▶ _Directions for this task_
Both the line below containing "-- ==== Sys2Proof/Laws/State.lean" and the line containing "w).batches = s.batches := rfl", along with every line between them, should be repeated exactly; no other line belongs in the answer.

Start of Record set

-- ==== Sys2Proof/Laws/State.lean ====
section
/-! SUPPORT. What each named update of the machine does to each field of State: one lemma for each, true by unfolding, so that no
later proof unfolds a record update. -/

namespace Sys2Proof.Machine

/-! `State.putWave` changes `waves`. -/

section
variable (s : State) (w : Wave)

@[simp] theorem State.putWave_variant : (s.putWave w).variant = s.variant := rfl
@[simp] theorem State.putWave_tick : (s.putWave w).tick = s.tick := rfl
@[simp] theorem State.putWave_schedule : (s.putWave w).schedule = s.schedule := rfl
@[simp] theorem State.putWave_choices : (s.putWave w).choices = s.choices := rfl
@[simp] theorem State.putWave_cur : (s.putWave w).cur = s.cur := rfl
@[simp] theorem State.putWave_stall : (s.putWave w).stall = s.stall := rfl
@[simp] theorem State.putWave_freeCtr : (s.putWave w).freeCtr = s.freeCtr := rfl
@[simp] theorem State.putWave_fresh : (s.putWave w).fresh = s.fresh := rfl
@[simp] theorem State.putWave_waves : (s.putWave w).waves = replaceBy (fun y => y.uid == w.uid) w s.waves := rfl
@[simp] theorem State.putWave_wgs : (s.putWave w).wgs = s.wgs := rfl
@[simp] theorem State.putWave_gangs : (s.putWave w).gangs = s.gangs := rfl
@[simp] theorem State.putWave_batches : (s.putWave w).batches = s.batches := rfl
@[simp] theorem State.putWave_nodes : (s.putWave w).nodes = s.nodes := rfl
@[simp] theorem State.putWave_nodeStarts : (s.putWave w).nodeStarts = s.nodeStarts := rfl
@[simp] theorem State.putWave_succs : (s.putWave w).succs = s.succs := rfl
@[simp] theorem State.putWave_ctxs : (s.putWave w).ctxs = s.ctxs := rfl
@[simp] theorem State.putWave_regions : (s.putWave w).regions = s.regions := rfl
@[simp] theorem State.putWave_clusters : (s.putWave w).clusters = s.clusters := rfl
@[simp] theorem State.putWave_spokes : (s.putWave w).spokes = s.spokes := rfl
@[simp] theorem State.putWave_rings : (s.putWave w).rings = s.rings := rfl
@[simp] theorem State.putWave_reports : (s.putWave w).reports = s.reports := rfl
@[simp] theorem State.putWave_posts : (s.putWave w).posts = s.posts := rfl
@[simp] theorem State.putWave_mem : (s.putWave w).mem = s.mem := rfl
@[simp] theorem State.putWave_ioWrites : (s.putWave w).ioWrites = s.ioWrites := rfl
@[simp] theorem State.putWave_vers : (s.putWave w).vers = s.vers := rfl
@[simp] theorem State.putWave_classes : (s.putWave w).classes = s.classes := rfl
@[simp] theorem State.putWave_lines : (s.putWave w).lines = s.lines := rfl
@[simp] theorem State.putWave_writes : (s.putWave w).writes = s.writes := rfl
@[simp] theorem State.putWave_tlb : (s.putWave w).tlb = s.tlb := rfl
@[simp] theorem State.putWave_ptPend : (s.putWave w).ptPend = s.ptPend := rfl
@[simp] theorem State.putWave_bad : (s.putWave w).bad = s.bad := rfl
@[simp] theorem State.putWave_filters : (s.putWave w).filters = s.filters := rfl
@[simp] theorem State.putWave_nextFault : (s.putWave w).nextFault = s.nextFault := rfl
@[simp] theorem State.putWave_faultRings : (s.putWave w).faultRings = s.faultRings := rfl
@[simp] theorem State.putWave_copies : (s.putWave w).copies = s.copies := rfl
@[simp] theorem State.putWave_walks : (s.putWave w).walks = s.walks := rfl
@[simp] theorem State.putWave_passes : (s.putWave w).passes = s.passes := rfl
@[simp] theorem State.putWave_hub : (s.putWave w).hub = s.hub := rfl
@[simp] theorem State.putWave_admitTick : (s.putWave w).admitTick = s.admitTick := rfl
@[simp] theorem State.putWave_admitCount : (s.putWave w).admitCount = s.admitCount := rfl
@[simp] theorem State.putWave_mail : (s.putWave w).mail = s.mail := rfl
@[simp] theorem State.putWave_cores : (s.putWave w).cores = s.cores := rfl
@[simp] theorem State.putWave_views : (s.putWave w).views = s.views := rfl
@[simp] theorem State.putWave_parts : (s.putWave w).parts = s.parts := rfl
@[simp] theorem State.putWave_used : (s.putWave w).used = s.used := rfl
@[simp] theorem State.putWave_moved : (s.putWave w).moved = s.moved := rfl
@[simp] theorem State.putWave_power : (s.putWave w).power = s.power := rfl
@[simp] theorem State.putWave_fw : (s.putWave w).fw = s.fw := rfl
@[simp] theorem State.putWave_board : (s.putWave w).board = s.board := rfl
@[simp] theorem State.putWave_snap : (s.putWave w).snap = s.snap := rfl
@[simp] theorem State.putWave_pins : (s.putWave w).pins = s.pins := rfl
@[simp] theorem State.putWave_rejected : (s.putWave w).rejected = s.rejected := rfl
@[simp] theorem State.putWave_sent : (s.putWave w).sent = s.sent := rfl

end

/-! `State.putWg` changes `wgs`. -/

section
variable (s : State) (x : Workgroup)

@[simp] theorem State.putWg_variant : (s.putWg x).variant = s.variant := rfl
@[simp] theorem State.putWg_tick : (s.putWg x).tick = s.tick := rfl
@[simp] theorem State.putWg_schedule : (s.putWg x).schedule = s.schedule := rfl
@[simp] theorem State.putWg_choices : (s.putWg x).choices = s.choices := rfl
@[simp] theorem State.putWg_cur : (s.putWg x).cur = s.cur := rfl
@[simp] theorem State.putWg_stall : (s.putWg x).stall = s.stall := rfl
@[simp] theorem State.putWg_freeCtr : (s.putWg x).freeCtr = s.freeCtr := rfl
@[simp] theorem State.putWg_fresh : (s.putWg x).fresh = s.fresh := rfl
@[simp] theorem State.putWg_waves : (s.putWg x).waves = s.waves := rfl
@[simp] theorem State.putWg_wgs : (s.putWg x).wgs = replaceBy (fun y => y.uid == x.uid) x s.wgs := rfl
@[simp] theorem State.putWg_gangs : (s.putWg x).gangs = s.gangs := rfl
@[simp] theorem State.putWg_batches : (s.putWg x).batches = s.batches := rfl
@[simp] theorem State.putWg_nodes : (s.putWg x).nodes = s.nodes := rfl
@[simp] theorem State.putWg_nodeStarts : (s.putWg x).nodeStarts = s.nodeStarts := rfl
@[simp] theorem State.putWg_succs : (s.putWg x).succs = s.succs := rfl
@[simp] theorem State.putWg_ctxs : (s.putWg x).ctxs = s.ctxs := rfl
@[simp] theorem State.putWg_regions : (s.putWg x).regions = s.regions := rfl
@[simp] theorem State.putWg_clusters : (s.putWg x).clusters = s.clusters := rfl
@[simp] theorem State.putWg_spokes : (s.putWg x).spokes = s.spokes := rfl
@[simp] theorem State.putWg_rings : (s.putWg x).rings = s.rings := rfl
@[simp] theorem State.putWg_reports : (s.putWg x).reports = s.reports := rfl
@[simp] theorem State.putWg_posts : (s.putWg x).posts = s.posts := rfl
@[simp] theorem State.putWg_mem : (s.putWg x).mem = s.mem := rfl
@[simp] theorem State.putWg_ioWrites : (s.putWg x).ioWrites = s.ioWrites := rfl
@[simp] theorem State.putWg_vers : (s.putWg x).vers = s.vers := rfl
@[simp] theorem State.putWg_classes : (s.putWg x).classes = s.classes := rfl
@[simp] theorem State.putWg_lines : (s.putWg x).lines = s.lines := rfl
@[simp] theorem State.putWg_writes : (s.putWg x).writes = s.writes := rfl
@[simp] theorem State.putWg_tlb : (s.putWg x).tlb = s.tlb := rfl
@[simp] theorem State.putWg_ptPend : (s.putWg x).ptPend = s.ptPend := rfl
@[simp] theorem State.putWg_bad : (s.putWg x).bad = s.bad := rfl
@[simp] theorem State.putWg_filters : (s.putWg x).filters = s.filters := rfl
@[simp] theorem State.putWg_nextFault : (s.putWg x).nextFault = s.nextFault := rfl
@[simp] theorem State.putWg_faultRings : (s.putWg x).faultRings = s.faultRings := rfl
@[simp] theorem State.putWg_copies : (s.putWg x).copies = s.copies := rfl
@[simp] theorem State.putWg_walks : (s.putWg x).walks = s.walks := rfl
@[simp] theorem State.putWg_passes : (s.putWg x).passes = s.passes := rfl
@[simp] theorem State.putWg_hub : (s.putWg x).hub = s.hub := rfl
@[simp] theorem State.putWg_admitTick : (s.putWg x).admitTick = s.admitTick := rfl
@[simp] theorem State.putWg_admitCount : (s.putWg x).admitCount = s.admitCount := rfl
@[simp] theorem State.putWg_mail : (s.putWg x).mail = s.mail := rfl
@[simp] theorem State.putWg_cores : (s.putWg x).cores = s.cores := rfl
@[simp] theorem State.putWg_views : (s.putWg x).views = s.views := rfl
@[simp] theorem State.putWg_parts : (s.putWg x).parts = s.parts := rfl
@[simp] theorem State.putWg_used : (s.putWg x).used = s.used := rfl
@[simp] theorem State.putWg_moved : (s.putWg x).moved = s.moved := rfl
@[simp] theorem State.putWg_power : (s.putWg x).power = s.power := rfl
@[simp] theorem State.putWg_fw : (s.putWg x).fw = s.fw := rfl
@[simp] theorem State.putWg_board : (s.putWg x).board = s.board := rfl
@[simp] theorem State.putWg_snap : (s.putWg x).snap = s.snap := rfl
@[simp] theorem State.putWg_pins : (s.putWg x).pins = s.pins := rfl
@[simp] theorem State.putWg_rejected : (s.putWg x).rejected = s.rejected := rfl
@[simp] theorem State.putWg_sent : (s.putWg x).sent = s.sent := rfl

End of Record set
Start of Record set

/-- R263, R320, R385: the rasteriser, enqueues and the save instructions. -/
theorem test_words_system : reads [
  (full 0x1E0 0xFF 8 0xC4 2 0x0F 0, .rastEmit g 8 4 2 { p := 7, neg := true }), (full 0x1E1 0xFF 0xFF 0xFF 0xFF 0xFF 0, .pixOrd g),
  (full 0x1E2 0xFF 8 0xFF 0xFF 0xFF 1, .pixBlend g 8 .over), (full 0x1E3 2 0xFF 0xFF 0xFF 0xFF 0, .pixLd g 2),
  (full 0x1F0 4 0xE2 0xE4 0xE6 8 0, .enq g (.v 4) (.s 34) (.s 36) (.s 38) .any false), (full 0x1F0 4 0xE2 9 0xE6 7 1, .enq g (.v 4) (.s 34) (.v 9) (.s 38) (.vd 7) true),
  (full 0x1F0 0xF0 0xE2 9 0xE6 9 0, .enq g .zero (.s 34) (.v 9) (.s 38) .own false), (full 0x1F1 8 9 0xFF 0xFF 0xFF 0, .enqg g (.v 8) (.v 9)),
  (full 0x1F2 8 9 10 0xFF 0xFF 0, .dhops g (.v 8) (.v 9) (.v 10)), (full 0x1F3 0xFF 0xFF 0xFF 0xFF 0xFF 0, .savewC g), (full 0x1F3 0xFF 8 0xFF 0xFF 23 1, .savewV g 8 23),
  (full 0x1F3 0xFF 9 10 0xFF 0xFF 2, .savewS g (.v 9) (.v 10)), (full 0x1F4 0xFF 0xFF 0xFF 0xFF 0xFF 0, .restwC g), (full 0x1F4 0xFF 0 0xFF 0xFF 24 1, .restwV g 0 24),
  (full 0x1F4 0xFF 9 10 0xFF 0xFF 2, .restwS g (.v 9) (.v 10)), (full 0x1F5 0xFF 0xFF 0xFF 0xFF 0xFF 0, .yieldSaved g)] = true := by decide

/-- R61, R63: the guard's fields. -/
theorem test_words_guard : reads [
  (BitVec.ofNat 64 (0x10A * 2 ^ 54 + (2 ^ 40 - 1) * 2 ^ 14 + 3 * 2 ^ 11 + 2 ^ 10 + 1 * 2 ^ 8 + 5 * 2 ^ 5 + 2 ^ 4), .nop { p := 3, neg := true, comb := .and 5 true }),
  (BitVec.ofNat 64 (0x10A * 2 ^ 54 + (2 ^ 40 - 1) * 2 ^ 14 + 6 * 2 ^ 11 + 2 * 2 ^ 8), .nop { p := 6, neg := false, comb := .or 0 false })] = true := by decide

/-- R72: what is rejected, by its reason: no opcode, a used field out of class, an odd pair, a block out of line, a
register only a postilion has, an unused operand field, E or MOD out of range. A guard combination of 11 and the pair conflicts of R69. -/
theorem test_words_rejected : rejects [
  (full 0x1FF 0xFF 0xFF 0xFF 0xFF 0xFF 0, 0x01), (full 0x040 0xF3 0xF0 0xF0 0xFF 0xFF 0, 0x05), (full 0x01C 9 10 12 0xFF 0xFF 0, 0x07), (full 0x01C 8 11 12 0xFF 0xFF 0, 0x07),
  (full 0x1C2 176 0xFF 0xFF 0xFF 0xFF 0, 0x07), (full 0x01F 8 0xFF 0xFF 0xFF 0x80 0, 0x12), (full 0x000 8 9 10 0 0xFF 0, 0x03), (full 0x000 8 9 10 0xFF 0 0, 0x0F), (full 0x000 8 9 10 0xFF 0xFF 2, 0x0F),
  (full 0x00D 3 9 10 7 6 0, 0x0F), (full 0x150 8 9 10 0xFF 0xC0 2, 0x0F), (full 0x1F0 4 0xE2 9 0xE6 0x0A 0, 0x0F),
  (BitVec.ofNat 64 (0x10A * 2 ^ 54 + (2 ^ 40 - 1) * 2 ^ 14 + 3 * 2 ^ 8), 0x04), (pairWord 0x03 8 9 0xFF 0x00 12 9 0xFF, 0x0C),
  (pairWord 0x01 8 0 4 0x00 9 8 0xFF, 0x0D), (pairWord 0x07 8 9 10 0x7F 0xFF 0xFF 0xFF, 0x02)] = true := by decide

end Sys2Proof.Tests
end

End of Record set

▶ _Task output_
-- ==== Sys2Proof/Laws/State.lean ====
section
/-! SUPPORT. What each named update of the machine does to each field of State: one lemma for each, true by unfolding, so that no
later proof unfolds a record update. -/

namespace Sys2Proof.Machine

/-! `State.putWave` changes `waves`. -/

section
variable (s : State) (w : Wave)

@[simp] theorem State.putWave_variant : (s.putWave w).variant = s.variant := rfl
@[simp] theorem State.putWave_tick : (s.putWave w).tick = s.tick := rfl
@[simp] theorem State.putWave_schedule : (s.putWave w).schedule = s.schedule := rfl
@[simp] theorem State.putWave_choices : (s.putWave w).choices = s.choices := rfl
@[simp] theorem State.putWave_cur : (s.putWave w).cur = s.cur := rfl
@[simp] theorem State.putWave_stall : (s.putWave w).stall = s.stall := rfl
@[simp] theorem State.putWave_freeCtr : (s.putWave w).freeCtr = s.freeCtr := rfl
@[simp] theorem State.putWave_fresh : (s.putWave w).fresh = s.fresh := rfl
@[simp] theorem State.putWave_waves : (s.putWave w).waves = replaceBy (fun y => y.uid == w.uid) w s.waves := rfl
@[simp] theorem State.putWave_wgs : (s.putWave w).wgs = s.wgs := rfl
@[simp] theorem State.putWave_gangs : (s.putWave w).gangs = s.gangs := rfl
@[simp] theorem State.putWave_batches : (s.putWave w).batches = s.batches := rfl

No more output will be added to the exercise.